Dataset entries

◆ ◆ ◆ ◆

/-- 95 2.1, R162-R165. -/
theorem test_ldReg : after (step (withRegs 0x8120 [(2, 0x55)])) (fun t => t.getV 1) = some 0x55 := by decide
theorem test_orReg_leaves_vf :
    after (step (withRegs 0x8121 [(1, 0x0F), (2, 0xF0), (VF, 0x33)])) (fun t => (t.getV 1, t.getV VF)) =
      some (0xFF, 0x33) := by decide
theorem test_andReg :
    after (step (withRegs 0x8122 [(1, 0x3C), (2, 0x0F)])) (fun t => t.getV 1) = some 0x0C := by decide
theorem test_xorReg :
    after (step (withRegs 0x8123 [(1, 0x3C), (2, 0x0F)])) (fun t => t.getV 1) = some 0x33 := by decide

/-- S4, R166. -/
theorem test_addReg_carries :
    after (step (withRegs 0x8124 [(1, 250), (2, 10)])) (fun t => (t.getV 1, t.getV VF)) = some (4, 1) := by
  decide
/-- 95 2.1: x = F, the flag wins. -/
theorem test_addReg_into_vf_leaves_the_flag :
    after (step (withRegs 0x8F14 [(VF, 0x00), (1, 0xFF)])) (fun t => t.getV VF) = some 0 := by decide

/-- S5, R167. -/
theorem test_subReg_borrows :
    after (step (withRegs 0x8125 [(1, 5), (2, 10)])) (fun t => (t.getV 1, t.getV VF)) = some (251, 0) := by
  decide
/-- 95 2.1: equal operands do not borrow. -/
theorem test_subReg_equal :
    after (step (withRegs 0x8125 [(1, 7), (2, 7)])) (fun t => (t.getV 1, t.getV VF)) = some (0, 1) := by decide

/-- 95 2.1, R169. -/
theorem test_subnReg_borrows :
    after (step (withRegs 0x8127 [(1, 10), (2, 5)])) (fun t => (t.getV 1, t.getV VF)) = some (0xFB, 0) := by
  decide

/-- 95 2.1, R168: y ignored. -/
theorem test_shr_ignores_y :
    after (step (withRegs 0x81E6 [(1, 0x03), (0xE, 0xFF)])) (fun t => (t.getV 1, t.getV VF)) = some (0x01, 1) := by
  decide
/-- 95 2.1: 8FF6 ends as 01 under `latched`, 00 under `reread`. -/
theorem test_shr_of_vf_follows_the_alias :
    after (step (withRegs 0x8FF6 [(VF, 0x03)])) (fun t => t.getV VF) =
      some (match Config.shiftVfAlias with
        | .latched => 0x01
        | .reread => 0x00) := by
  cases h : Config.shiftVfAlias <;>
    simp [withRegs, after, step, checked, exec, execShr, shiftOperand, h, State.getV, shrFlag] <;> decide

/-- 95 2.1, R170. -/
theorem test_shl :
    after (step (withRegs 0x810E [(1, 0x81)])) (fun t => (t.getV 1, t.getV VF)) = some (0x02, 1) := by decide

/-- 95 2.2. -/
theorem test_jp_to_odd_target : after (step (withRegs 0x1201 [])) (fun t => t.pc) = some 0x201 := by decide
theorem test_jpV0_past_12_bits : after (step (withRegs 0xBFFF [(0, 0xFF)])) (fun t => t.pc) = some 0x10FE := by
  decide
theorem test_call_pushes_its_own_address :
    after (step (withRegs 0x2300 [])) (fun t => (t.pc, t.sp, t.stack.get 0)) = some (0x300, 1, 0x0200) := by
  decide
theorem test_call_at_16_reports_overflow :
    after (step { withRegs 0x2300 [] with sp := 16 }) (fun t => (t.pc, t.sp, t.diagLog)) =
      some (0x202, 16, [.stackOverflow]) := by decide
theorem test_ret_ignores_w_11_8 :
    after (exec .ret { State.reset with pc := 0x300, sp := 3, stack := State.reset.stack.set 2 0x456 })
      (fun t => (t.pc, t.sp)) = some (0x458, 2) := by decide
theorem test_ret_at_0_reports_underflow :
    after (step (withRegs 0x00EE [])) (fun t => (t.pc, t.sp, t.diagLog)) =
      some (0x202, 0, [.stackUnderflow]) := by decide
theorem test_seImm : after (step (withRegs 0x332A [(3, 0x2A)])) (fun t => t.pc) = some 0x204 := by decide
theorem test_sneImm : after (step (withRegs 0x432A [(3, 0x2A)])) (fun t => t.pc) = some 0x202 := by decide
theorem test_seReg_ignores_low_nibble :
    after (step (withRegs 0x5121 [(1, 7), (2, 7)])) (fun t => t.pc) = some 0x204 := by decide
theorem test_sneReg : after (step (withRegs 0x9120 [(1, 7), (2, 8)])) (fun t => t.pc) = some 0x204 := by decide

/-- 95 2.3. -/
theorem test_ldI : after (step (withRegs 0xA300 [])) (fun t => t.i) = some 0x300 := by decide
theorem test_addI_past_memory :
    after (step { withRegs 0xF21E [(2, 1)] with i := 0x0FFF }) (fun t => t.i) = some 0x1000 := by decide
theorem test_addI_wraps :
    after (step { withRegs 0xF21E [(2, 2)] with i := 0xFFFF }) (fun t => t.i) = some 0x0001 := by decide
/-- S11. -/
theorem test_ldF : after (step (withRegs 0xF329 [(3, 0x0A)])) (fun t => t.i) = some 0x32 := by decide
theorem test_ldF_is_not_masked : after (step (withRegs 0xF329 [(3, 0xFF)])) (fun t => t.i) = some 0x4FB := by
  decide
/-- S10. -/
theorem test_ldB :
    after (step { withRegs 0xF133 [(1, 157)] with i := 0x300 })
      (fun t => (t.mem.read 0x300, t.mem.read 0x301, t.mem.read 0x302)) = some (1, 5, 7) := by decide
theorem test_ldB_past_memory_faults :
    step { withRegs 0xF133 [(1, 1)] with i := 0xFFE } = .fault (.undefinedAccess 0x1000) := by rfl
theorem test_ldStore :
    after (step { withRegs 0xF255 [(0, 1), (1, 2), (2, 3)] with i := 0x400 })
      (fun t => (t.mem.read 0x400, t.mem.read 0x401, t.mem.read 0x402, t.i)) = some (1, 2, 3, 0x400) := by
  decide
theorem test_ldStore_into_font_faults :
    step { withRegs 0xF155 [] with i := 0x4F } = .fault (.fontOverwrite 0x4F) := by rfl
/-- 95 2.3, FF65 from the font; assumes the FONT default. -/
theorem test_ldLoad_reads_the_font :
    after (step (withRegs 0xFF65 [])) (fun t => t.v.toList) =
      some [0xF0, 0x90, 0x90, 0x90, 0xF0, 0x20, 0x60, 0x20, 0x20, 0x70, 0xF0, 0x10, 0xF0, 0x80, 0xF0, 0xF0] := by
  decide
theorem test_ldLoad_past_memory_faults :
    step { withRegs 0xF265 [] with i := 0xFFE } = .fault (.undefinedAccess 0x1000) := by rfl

◆ ◆ ◆ ◆

Determine how many lines in the preceding records include the word "Config". The answer is that number alone.

- Final answer: 2